(Instructions for the task) Pull every line that includes the word "some" from the data.

[Stored data entries]
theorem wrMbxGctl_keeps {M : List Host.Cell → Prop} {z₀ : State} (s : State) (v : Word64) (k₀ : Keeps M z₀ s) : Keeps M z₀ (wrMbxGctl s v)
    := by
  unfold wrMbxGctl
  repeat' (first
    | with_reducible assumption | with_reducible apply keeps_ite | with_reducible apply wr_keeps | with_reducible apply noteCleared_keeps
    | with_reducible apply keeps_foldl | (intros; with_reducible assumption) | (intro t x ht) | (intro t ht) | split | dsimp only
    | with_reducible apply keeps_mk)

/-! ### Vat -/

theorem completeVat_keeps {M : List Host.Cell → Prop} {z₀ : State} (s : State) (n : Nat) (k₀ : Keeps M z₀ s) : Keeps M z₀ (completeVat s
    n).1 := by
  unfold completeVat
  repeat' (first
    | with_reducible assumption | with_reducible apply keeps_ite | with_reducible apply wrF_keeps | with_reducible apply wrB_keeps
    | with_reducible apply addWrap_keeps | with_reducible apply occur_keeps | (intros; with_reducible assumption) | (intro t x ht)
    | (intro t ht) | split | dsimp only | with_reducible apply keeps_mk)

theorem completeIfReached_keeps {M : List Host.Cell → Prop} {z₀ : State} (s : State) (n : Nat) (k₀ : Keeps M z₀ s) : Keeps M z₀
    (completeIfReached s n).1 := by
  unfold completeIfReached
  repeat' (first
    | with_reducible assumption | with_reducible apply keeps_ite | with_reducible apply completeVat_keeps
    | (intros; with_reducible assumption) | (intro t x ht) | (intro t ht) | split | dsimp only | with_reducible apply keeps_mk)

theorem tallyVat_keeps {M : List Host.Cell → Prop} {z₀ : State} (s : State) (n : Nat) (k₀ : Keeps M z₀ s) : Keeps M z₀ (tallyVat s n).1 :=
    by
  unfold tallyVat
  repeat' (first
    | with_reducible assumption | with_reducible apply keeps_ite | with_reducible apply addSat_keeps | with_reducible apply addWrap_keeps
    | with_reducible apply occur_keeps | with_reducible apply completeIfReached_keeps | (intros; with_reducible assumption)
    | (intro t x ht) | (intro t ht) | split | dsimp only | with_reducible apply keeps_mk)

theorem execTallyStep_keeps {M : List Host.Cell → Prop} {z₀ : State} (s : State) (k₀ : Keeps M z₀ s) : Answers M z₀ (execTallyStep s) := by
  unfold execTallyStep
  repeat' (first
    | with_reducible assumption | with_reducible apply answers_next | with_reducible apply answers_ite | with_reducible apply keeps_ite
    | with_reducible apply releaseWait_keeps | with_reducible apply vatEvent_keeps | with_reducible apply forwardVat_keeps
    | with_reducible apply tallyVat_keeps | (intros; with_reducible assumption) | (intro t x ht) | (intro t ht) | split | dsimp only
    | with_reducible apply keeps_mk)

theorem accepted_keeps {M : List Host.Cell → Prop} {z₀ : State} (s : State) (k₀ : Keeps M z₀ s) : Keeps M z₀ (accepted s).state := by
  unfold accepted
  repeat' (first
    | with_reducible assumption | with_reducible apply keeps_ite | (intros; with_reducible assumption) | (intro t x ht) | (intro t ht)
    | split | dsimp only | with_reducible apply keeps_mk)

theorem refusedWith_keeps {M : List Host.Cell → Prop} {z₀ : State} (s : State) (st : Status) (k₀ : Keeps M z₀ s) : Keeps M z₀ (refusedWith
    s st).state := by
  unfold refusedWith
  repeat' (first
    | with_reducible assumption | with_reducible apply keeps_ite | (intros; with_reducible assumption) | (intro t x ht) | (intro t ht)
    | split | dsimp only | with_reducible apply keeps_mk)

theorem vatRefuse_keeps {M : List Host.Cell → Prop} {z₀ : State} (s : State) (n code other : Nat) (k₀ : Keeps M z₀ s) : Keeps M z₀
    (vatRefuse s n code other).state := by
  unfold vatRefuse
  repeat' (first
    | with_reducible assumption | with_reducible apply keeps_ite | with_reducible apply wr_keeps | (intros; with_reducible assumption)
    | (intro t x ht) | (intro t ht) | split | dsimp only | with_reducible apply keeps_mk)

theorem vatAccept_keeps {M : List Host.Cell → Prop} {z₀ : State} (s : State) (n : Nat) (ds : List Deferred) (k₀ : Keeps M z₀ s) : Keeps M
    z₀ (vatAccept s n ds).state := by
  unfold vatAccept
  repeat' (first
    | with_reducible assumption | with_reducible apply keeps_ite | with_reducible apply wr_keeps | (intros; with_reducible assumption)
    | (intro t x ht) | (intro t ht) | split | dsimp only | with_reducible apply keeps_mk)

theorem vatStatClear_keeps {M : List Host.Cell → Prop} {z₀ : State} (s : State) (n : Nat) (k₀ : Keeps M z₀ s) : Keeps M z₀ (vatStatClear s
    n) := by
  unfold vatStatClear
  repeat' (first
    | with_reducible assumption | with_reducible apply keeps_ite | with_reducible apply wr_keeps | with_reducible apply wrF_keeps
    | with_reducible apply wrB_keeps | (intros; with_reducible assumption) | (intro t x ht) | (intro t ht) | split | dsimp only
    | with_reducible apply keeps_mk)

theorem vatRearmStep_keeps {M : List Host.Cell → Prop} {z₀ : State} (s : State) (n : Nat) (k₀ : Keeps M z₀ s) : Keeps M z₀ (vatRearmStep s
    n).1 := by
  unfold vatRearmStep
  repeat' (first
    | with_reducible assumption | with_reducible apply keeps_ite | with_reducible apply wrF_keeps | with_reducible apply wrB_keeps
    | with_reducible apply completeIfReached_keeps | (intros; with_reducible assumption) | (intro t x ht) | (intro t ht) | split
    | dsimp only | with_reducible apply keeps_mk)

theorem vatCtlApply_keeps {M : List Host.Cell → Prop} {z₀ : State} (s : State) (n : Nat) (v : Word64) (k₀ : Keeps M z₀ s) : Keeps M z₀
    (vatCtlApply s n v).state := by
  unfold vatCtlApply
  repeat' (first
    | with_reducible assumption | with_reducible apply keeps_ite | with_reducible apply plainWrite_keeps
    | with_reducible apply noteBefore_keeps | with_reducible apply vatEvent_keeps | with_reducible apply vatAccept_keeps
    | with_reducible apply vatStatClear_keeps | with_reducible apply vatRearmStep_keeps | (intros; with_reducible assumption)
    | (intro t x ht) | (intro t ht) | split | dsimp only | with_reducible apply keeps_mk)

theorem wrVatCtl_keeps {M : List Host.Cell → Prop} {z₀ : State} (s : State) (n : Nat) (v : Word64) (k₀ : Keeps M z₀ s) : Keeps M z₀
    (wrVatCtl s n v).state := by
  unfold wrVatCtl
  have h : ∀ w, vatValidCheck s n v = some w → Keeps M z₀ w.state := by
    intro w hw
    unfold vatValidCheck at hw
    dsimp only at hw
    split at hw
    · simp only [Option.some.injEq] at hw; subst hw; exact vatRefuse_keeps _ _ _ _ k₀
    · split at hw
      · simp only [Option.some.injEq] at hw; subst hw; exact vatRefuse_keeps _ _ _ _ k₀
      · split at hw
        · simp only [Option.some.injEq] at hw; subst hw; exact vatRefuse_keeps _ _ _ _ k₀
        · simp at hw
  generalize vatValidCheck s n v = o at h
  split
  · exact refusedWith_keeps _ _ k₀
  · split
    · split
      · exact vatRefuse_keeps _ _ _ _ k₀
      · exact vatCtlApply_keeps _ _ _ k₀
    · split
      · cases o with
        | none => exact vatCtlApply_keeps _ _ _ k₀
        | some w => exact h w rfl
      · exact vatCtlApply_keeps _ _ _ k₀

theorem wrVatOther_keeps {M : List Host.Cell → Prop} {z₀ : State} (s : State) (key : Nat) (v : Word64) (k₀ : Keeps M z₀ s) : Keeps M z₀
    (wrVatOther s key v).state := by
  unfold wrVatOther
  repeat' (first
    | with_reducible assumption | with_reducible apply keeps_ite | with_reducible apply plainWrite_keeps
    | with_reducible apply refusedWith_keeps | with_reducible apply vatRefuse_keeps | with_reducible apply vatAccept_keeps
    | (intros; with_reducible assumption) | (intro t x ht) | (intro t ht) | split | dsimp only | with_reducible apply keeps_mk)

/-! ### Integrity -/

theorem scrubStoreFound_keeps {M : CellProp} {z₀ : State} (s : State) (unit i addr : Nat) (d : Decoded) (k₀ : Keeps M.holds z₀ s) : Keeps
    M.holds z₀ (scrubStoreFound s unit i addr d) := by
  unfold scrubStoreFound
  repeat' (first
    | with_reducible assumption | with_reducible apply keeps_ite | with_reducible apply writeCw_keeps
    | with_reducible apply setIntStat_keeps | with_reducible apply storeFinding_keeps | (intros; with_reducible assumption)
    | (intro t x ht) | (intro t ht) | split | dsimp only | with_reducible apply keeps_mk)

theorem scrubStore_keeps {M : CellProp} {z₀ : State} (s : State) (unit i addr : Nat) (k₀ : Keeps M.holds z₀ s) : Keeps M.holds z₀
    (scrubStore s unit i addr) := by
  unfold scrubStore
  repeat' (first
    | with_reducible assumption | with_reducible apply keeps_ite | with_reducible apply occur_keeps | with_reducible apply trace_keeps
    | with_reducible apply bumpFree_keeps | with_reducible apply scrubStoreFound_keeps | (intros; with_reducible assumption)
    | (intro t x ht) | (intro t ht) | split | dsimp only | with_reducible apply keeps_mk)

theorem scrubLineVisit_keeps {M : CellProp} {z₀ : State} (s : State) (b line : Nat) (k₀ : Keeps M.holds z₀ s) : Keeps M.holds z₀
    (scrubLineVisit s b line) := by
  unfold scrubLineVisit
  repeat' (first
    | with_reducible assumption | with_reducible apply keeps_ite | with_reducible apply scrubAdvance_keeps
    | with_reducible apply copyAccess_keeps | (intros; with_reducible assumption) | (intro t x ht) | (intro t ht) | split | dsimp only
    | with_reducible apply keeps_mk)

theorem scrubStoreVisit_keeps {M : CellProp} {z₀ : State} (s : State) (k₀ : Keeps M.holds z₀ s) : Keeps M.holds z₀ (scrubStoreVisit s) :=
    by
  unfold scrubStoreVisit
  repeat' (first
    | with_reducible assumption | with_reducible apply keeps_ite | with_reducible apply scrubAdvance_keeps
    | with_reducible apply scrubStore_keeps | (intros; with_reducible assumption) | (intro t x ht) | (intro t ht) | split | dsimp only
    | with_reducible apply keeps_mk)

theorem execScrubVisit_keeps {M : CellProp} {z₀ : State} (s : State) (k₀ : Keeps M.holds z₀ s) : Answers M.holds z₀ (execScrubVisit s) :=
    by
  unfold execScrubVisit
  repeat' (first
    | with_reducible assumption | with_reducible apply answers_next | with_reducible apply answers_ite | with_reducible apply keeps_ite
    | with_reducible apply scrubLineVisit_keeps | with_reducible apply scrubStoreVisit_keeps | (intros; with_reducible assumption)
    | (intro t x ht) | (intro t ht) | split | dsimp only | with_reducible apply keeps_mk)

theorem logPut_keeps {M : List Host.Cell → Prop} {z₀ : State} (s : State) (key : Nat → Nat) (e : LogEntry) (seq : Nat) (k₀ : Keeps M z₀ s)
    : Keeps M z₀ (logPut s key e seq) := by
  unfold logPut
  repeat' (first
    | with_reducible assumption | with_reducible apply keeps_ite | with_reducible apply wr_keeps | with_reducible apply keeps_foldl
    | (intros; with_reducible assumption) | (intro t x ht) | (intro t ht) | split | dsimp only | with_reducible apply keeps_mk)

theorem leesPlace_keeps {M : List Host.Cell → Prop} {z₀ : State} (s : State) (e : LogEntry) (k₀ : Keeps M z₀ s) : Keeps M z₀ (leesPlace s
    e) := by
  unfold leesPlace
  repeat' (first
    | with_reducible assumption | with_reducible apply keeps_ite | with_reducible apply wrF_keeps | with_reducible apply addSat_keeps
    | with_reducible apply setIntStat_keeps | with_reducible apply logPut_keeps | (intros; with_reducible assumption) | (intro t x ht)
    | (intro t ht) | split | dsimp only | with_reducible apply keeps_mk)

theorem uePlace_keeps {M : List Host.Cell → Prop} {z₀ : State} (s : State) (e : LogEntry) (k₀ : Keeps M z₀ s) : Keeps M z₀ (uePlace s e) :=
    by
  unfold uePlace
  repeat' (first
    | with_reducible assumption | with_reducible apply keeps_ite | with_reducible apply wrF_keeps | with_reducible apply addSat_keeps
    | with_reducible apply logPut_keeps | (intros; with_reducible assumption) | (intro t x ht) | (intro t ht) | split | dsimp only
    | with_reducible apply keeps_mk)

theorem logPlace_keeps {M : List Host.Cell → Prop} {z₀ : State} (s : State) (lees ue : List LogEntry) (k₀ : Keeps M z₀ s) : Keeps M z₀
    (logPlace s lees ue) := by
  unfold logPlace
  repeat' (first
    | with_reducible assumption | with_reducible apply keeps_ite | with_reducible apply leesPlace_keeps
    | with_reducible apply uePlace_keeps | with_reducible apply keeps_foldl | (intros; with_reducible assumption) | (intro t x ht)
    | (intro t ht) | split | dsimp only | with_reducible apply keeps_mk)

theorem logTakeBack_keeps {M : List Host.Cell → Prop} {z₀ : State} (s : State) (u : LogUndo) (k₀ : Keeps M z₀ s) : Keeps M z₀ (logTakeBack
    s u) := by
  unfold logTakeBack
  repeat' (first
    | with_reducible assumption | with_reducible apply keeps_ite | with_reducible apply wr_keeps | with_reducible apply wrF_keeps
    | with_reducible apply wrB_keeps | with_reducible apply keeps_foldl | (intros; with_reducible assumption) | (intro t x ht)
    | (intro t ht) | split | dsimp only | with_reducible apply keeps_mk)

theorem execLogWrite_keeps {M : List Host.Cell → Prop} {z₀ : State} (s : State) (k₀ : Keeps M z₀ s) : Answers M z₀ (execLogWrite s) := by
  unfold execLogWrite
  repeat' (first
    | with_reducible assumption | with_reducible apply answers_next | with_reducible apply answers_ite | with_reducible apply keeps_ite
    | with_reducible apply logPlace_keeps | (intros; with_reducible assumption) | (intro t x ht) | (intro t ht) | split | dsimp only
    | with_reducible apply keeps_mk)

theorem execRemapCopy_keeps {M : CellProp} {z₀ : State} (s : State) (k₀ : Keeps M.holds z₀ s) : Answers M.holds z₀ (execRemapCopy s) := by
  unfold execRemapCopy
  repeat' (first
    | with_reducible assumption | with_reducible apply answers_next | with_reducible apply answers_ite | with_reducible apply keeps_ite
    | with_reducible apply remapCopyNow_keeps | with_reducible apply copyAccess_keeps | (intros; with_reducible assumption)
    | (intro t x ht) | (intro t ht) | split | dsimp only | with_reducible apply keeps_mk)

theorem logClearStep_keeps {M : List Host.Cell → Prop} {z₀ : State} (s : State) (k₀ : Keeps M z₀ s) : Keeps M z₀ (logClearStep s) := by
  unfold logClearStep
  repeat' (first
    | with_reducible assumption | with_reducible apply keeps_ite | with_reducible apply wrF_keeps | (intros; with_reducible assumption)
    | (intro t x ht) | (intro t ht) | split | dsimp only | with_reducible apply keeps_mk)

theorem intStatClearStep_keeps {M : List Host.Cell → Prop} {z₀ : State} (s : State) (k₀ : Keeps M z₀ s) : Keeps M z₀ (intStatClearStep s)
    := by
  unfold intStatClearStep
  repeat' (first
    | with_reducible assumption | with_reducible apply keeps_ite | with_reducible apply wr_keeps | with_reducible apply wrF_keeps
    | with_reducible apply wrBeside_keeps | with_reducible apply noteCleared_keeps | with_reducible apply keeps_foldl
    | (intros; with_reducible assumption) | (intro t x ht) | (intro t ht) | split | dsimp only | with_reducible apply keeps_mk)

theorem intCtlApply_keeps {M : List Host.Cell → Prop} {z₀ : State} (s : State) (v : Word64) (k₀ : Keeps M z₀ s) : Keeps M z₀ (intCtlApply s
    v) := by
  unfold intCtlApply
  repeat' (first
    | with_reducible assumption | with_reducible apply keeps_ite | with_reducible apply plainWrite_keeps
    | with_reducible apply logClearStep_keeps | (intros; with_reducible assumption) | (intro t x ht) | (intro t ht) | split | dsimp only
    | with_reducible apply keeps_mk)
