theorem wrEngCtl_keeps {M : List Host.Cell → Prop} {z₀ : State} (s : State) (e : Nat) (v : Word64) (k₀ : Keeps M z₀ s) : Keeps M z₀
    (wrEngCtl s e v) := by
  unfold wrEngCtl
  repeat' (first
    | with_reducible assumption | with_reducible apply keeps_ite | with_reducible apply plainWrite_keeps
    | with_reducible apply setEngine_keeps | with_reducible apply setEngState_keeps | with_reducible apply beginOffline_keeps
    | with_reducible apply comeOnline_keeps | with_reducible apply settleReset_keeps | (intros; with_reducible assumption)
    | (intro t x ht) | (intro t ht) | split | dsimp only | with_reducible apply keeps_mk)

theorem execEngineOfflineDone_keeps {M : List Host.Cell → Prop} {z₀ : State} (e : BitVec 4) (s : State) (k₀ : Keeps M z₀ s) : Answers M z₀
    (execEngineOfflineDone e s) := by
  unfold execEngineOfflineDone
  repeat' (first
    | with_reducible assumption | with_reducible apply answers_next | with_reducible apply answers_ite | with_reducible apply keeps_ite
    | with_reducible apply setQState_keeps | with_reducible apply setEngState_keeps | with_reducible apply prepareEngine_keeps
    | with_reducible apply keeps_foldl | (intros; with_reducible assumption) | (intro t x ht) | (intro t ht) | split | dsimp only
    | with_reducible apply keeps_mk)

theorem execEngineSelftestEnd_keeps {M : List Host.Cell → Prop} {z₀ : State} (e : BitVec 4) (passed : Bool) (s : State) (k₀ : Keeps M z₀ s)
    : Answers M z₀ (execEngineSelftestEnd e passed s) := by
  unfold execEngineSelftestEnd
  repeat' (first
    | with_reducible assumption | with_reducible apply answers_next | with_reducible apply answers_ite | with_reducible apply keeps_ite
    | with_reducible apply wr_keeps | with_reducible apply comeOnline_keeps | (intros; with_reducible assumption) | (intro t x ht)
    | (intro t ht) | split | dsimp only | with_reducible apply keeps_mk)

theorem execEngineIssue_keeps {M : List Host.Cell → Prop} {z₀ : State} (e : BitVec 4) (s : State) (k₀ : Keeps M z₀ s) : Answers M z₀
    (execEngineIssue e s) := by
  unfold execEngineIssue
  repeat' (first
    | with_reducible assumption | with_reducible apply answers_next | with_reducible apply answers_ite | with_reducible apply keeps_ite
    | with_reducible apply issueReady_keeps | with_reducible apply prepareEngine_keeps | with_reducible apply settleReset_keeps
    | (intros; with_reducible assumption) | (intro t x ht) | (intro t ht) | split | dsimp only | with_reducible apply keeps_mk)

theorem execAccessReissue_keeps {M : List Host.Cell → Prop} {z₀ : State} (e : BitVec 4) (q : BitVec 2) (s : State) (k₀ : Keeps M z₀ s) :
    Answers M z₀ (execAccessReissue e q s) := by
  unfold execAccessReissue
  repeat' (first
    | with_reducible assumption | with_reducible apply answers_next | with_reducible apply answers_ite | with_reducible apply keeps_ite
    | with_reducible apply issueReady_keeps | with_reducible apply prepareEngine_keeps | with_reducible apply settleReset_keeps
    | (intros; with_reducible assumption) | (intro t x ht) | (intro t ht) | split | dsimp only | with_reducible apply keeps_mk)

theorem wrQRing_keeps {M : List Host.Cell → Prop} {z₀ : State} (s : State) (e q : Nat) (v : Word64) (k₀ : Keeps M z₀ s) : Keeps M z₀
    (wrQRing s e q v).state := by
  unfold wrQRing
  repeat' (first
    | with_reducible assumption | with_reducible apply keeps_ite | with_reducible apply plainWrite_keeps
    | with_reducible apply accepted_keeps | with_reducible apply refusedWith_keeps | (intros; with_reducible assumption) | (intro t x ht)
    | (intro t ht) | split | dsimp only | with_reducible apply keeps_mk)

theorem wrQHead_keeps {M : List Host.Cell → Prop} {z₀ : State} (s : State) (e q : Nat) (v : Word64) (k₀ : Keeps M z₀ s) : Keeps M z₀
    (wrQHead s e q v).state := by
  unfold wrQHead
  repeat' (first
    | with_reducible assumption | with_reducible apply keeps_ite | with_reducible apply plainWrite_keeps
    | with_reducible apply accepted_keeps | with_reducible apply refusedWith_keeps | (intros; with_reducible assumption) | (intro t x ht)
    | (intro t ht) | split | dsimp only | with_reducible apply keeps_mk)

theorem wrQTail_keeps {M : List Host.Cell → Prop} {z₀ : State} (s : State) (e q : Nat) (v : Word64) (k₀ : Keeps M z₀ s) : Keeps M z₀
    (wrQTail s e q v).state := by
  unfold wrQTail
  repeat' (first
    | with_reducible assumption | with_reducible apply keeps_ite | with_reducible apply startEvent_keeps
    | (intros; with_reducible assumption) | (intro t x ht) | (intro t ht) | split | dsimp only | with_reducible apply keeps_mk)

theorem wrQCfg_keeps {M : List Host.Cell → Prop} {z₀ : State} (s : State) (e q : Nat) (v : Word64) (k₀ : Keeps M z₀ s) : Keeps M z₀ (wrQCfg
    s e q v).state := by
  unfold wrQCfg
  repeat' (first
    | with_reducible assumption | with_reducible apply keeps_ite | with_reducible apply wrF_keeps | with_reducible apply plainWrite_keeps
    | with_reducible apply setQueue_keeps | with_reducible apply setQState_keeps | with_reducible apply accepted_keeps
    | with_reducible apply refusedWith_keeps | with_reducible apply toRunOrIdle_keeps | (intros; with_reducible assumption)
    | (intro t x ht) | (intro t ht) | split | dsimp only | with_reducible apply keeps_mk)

(Solved exercise)
  have h : ∀ w, vatValidCheck s n v = some w → Keeps M z₀ w.state := by
    · simp only [Option.some.injEq] at hw; subst hw; exact vatRefuse_keeps _ _ _ _ k₀
      · simp only [Option.some.injEq] at hw; subst hw; exact vatRefuse_keeps _ _ _ _ k₀
        · simp only [Option.some.injEq] at hw; subst hw; exact vatRefuse_keeps _ _ _ _ k₀
        | some w => exact h w rfl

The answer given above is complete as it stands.